▽
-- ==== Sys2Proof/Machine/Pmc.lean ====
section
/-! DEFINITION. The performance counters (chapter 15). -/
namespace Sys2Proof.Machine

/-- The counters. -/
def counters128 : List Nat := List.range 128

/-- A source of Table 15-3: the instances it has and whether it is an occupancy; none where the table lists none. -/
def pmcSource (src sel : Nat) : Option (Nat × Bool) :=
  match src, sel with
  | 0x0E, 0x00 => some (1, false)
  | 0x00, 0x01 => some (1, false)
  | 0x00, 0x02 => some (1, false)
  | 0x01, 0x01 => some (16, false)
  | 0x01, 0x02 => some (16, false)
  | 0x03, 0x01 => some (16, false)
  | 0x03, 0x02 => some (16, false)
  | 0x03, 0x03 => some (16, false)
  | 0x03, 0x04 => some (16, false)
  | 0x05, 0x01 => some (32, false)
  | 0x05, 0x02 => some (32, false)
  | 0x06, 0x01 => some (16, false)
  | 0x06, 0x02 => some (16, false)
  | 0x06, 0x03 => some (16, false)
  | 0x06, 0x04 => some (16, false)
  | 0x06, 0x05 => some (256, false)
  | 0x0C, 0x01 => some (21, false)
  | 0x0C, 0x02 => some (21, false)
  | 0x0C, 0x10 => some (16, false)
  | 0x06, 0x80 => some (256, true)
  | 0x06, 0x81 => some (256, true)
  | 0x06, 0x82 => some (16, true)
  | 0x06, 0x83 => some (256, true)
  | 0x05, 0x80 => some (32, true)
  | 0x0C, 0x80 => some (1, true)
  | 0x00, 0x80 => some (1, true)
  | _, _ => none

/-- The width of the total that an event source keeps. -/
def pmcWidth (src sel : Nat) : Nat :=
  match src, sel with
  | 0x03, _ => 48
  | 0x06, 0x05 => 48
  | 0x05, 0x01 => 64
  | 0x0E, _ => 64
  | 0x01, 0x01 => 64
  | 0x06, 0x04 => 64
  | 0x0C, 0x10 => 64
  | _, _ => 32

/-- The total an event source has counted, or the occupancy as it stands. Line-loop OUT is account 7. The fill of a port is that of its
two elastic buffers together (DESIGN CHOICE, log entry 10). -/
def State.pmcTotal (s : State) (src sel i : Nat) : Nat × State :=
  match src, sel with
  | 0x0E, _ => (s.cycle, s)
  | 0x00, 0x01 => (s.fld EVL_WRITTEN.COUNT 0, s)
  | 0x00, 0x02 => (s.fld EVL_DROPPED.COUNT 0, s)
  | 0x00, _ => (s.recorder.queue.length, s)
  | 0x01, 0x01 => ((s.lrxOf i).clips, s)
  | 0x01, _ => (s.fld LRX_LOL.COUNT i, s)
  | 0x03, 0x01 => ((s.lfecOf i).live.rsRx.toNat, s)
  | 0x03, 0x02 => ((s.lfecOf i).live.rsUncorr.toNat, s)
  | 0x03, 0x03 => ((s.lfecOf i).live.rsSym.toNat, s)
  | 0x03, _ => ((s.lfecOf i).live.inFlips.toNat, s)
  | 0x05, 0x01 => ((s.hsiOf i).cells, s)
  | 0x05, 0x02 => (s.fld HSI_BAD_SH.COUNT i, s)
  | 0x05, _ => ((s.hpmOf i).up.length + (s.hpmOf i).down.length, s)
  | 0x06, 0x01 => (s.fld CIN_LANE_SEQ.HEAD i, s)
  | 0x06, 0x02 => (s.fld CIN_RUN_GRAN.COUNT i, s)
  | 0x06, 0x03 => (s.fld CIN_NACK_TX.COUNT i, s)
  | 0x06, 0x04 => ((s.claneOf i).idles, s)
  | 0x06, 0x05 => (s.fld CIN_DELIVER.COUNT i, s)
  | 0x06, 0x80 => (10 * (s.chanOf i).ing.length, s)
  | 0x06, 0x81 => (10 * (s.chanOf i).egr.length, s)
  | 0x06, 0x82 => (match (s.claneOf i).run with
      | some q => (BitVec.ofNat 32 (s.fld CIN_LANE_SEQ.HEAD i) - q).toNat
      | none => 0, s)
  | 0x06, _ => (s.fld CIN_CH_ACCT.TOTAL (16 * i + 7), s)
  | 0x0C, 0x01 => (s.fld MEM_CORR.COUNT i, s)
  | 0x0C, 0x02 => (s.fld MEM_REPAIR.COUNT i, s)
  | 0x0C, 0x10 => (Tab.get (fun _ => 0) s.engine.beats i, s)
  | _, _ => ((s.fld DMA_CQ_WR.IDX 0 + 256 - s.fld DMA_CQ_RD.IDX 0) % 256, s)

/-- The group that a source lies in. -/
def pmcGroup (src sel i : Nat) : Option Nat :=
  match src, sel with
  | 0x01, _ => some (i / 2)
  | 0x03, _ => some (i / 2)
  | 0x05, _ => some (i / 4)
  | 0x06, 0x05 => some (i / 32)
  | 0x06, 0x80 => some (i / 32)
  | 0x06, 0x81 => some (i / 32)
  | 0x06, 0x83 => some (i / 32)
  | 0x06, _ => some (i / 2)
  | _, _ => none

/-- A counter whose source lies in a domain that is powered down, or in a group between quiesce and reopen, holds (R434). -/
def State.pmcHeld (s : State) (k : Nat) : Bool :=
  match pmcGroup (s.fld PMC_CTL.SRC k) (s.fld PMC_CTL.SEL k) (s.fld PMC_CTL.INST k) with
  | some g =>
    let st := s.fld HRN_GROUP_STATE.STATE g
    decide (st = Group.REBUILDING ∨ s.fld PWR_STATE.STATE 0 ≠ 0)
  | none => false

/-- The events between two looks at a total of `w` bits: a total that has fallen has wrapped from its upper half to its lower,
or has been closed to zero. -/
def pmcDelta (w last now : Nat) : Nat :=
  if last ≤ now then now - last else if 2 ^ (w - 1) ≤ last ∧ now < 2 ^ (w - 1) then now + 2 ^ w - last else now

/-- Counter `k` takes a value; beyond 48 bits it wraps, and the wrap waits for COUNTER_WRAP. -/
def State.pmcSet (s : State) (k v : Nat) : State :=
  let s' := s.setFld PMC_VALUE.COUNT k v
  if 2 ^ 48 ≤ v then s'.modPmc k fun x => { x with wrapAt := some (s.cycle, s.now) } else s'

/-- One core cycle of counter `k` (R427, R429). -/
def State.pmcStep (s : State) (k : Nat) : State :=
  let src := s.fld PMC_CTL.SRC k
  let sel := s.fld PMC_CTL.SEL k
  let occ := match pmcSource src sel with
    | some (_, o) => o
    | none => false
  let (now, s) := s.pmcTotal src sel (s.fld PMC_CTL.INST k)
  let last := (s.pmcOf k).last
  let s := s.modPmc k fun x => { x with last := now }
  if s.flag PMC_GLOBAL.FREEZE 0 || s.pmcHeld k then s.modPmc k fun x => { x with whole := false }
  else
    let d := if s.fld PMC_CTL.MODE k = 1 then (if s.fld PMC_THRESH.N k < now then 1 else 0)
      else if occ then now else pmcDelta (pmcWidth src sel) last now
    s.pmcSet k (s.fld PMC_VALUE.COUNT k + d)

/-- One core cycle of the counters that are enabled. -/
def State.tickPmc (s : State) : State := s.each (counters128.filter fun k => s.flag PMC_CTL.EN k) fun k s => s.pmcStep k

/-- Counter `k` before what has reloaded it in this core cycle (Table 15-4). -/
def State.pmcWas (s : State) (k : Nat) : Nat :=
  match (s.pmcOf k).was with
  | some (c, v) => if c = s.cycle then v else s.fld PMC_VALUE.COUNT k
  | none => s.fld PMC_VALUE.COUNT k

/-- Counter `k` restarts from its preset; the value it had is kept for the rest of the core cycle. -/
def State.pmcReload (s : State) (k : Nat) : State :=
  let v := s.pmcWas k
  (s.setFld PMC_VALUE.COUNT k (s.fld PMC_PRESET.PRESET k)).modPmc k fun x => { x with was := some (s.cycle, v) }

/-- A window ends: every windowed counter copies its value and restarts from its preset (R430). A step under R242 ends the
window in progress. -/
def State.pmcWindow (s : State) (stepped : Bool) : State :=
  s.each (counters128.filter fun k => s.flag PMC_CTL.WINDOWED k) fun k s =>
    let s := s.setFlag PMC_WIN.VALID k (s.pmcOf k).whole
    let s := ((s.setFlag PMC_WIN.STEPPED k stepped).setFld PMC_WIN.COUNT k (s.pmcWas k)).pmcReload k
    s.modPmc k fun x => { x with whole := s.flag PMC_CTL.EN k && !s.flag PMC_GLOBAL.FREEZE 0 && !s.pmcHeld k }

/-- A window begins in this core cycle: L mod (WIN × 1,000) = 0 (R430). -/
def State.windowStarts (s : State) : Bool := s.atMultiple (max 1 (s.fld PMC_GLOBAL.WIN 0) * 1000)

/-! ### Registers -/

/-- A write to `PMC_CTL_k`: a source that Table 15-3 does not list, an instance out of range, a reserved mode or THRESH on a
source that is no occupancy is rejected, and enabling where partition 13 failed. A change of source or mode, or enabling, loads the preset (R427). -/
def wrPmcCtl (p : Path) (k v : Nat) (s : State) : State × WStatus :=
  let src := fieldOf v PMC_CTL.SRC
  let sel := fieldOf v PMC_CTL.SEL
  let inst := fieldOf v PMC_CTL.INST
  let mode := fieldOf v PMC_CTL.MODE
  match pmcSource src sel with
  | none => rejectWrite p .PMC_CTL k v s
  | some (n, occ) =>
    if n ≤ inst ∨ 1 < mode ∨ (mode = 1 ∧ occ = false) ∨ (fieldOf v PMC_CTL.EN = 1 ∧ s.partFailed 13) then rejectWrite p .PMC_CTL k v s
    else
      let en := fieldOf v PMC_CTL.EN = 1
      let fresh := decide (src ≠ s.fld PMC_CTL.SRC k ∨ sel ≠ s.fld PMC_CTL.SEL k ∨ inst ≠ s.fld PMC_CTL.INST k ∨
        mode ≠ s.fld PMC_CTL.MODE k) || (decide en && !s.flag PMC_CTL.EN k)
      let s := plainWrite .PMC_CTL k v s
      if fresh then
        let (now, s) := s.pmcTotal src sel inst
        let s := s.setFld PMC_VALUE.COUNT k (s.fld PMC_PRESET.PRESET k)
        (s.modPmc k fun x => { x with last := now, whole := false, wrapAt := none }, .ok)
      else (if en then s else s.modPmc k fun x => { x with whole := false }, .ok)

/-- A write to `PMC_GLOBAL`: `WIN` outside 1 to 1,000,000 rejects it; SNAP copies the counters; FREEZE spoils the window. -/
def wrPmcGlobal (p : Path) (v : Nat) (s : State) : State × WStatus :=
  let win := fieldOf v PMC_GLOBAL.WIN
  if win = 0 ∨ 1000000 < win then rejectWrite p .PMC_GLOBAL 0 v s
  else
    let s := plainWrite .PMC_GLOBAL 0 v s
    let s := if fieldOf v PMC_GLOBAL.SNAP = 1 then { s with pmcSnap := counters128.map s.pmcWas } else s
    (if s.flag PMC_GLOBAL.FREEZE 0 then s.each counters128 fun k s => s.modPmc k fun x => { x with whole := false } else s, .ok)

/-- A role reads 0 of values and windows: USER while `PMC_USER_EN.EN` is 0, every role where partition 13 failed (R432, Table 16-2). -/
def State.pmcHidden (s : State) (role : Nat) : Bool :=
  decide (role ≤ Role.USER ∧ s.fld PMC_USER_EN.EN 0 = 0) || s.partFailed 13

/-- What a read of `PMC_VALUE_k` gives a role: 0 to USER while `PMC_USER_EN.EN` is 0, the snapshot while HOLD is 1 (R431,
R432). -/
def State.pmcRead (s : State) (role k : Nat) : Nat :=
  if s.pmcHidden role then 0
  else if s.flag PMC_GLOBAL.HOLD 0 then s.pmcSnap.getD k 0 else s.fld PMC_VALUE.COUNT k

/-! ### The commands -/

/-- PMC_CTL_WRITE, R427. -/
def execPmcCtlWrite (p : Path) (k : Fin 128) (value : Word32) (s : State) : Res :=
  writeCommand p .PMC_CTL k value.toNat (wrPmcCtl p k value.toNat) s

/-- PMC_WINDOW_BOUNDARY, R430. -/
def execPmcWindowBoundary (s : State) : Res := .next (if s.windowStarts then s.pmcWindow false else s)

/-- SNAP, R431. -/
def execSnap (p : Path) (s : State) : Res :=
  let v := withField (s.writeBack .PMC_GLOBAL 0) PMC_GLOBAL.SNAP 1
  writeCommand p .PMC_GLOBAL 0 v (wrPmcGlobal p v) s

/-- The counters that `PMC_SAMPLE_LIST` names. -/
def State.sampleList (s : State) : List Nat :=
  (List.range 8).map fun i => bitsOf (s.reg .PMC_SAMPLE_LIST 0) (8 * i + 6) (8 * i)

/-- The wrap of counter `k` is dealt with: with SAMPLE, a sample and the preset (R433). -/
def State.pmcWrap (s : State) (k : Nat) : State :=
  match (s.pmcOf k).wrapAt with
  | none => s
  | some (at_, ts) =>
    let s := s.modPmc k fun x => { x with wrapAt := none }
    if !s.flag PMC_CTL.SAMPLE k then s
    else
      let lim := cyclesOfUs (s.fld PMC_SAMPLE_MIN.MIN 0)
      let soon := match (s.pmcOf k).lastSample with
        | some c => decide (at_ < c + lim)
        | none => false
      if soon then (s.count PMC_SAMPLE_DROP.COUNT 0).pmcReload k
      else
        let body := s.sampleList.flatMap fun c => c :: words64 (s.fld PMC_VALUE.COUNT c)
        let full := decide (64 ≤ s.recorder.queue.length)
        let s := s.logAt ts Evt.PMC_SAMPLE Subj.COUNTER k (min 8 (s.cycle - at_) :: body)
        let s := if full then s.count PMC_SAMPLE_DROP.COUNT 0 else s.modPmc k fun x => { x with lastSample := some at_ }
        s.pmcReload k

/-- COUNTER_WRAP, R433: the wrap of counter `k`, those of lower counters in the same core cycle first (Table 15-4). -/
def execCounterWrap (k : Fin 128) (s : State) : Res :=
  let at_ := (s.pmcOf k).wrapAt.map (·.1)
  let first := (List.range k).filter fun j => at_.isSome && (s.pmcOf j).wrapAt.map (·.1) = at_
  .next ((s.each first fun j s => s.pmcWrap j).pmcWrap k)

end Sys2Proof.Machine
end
△
## Task goal
Reproduce verbatim the lines above, from the line with "0x02 => some (1, false)" through the line with "some (256, false)".

## Task solution
  | 0x00, 0x02 => some (1, false)
  | 0x01, 0x01 => some (16, false)
  | 0x01, 0x02 => some (16, false)
  | 0x03, 0x01 => some (16, false)
  | 0x03, 0x02 => some (16, false)
  | 0x03, 0x03 => some (16, false)
  | 0x03, 0x04 => some (16, false)
  | 0x05, 0x01 => some (32, false)
  | 0x05, 0x02 => some (32, false)
  | 0x06, 0x01 => some (16, false)
  | 0x06, 0x02 => some (16, false)
  | 0x06, 0x03 => some (16, false)
  | 0x06, 0x04 => some (16, false)
  | 0x06, 0x05 => some (256, false)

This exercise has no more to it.